-- ==== Sys2Proof/Machine/State.lean ====
section
/-!
DEFINITION. The state of the module as plain data: power and start (16, 19), the Hamada partition (17), the Wadi port
(18), spill queues (09), Seif ports and membership (12), windows and multicast (13), task groups, contexts and tile
counters (10), cores with their sequencers, stream engines, translation and cache (04 to 08), stacks and Erg engines
(11), the Swarm step (14), and one sparse register file and one sparse byte memory over the address map of R6.
-/
namespace Sys2Proof.Machine

/-! Power, start and ledger. -/

/-- The power states of R583. Run is Ready with a launched step; `starting` is the start sequence. -/
inductive PState where
  | off | starting | hold | ready | aest
deriving DecidableEq, Repr

/-- A ledger record (R510), without its MAGIC and CRC. -/
structure LedgerRec where
  type    : Nat
  step    : Nat
  seq     : Nat
  start   : Nat
  unit    : Nat
  method  : Nat
  outcome : Nat
  detail  : List Byte
deriving DecidableEq, Repr

/-- One 64-byte slot of a ledger device (R511, R512). -/
inductive Slot where
  | erased
  | torn
  | full (r : LedgerRec)
deriving DecidableEq, Repr

/-- The state that later starts keep (R514). Masks are numbers, bit `n` for unit `n`. -/
structure Kept where
  fenced       : Nat
  conservative : Nat
  hmdActive    : Nat
  mntActive    : Nat
  bridge       : Nat
  wadi         : Nat
  ports        : Nat
  ergExcl      : Nat
  mantisExcl   : Nat
  cfgDigest    : List Byte
  lastReady    : Nat
deriving DecidableEq, Repr

/-- The configuration in force: the fields of R500, R501, R502 and R503 after their defaults. -/
structure ModCfg where
  moduleId    : Nat
  profile     : Nat
  swarmMode   : Nat
  lossWindow  : Nat
  maxTileNs   : Nat
  sliceUs     : Nat
  powerCap    : Nat
  minCores    : Nat
  replayLimit : Nat
  spadBudget  : Nat
  spadWindow  : Nat
  hbmBudget   : Nat
  hbmWindow   : Nat
  ergShare    : Nat
  ergBudget   : Nat
  laneLimit   : Nat
  testCores   : Nat
  portMask    : Nat
  wadiWords   : Nat
  seifWords   : Nat
  eventWords  : Nat
  traceWords  : Nat
  regs        : List (Nat × Nat × Nat)
  nodes       : List (List Byte)
  sequence    : Nat
  digest      : List Byte
deriving DecidableEq, Repr

/-- The running start sequence (R506 to R517). `running` holds units begun, with their method; `finished` the units of
the step that have ended; a core under the isolated method of S15 is unit 0x8000 + core ID. -/
structure StartSt where
  kept      : Kept
  running   : List (Nat × Nat)
  finished  : List Nat
  s05other  : Bool
  s15iso    : Nat
  devs      : Nat
  straps    : Nat
  rnd       : Nat
  identity  : Bool
  hmdOk     : Bool
  mntOk     : Bool
  mntDigest : List Byte
  locked    : Bool
  restart   : Bool
  summaryAt : Option Nat
deriving DecidableEq, Repr

/-- A handshake in progress (R536). -/
structure Handshake where
  node    : Nat
  nodeKey : List Byte
  t       : List Byte
  sigM    : List Byte
  ss      : List Byte
deriving DecidableEq, Repr

/-- The Hamada partition (17): targets, parking, fences of Mantis cores, session and scrub. -/
structure Hmd where
  incarnation : Nat
  withdrawn   : Bool
  capRun      : Nat
  pwrTarget   : Nat
  thTarget0   : Nat
  thTarget1   : Nat
  parked      : List Nat
  hot         : List Nat
  vinBad      : Nat
  railBad     : Nat
  mantisFence : Nat
  heard       : List Nat
  svnHmd      : Nat
  svnMnt      : Nat
  hs          : Option Handshake
  sessOpen    : Bool
  keyNode     : List Byte
  keyMod      : List Byte
  lastRx      : Option Nat
  nextTx      : Nat
  authFails   : Nat
  scrub       : List (Nat × Nat)
deriving DecidableEq, Repr

/-! The Wadi port. -/

/-- A frame sent to the control node (R552), before encryption and FEC. -/
structure OutFrame where
  cls     : Nat
  type    : Nat
  flags   : Nat
  mgmt    : Nat
  bulk    : Nat
  req     : Nat
  counter : Nat
  reqId   : Nat
  body    : List Byte
deriving DecidableEq, Repr

/-- The level of an open-drain output (R594). -/
inductive Pin where | low | released | highZ
deriving DecidableEq, Repr

/-- What a flit of this module is sent for (R269, R391): the context and its generation, and the core, stream and tile of the write or
read, with the PIECE_TAG of its descriptor. -/
structure Origin where
  ctx    : Nat
  gen    : Nat
  core   : Nat
  stream : Nat
  tile   : Nat
  tag    : Nat
deriving DecidableEq, Repr

/-- A flit header with its payload (R377). `crcOk` says whether the CRC-32C over the 256 bytes holds and `resOk` whether the reserved
bits are zero; `own` is no part of what is sent. -/
structure Flit where
  dst      : Nat
  src      : Nat
  seq      : Nat
  ack      : Nat
  ackValid : Bool
  credits  : Nat
  creditVl : Nat
  msg      : Nat
  kind     : Nat
  vl       : Nat
  type     : Nat
  hops     : Nat
  payload  : List Byte
  crcOk    : Bool
  resOk    : Bool
  own      : Option Origin
deriving DecidableEq, Repr

/-- What leaves the module: Wadi frames, the bytes of Seif flits, sideband replies, boundary-scan values. -/
inductive Out where
  | frame (f : OutFrame)
  | flit (port : Nat) (bytes : List Byte)
  | i2c (ack : Bool) (value : Nat) (pec : Nat)
  | scan (die : Nat) (value : Nat)
deriving DecidableEq, Repr

/-- A submission in the Wadi request queue (R556), KIND 1 a task group, 2 a step, 3 the end of a group: `done` once the firmware has
admitted it. `place` and `lent` are what comes from outside the model with a task group: the addresses that the firmware chooses
for its translation tables, whether the partners' windows of its borrow entries are open and large enough, and whether the windows of
its multicast receivers have the group's unit (R429). -/
structure Req where
  reqId : Nat
  words : Nat
  kind  : Nat
  item  : List Byte
  place : List Nat
  lent  : Bool
  units : Bool
  done  : Bool
deriving DecidableEq, Repr

/-- A bulk write received (R561, R562). -/
structure BulkWr where
  reqId  : Nat
  addr   : Nat
  data   : List Byte
  landed : Bool
deriving DecidableEq, Repr

/-- A STEP word (R557); `bad` where it breaks its table. -/
structure StepReq where
  reqId   : Nat
  urgent  : Bool
  bad     : Bool
  byAddr  : Bool
  task    : Nat
  launch  : Nat
  extM    : Nat
  extN    : Nat
  extK    : Nat
  extJ    : Nat
  extAddr : Nat
deriving DecidableEq, Repr

/-- The Wadi port (18): credits the node holds and is owed, REQ_IDs and replies kept, requests, urgent slots. -/
structure Wadi where
  nodeReq   : Nat
  nodeBulk  : Nat
  nodeMgmt  : Nat
  retReq    : Nat
  retBulk   : Nat
  retMgmt   : Nat
  seen      : List Nat
  bulkKept  : List (Nat × Option OutFrame)
  mgmtKept  : List (Nat × Option OutFrame)
  reqs      : List Req
  bulkWr    : List BulkWr
  urgent    : List (Nat × StepReq)
  urgWait   : List StepReq
  flashHeld : List (Nat × Nat × Nat × List Byte)
  erasedNow : List (Nat × Nat)
  aestEnter : Bool
  aestWake  : Bool
  modTest   : Bool
  testing   : Bool
deriving DecidableEq, Repr

/-! Spill queues. -/

/-- A committed word (R277, R282): KIND 0 data, 1 gap marker, 2 flush marker; `slot` its place in the spill region while it lies in the
middle; `paid` whether its first unit spent a credit (R290). -/
structure QWord where
  kind  : Nat
  wseq  : Nat
  ends  : Nat
  data  : List Byte
  slot  : Option Nat
  paid  : Bool
deriving DecidableEq, Repr

/-- A spill queue's positions (R277 to R298). `words` runs from the release position; the first `held` of them are read
and held. `opened` is the open word, `item` the units of the item an uncredited queue is taking. `lead` is the part of an item that the
released words left, `part` the part up to the read position; `seen` is the WSEQ behind the newest word ever read. -/
structure Queue where
  words    : List QWord
  held     : Nat
  mark     : Option Nat
  opened   : List Byte
  openEnds : Nat
  item     : List Byte
  lastEnd  : Bool
  draining : Bool
  wseq     : Nat
  spilled  : Nat
  credits  : Nat
  returns  : Nat
  flushes  : Nat
  closing  : Bool
  cfgErr   : Bool
  backlog  : List (List Byte × Bool)
  part     : List Byte
  inbox    : List (List Byte)
  lead     : List Byte
  seen     : Nat
deriving DecidableEq, Repr

/-- A queue that holds nothing. -/
def Queue.idle : Queue := ⟨[], 0, none, [], 0, [], true, false, 0, 0, 0, 0, 0, false, false, [], [], [], [], 0⟩

/-! Seif ports and membership. -/

/-- A Seif port (12). The state, lane and peer registers are in the register file. `slots` are the receive slots in order
of arrival, `credits` and `owed` are per virtual lane, `retry` the retry buffer oldest first, `waiting` traffic of this
module waiting for the port; `rrCredit` and `rrSend` are the lanes that the round robins of R380 and R383 last served. `peerMask` is the
partner's mask of the running retrain (R388); `codes` counts each lane's codewords, and `bad` names the uncorrectable ones among its
latest 2^20 (R376). -/
structure Port where
  unhealthy : Nat
  peerInc   : Nat
  slots     : List Flit
  credits   : List Nat
  owed      : List Nat
  nextSeq   : Nat
  expSeq    : Nat
  retry     : List Flit
  waiting   : List Flit
  nakFor    : Option Nat
  replays   : Nat
  fails     : Nat
  after     : Option Nat
  peerLow   : Bool
  wakeStage : Nat
  wakes     : Nat
  rrCredit  : Nat
  rrSend    : Nat
  peerMask  : Option Nat
  codes     : List Nat
  bad       : List (List Nat)
deriving DecidableEq, Repr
====
▸ **Exercise goal**: Where a line in the records above contains the word "OutFrame", copy that line.

▸ **Answer section**:
structure OutFrame where
  | frame (f : OutFrame)
  bulkKept  : List (Nat × Option OutFrame)
  mgmtKept  : List (Nat × Option OutFrame)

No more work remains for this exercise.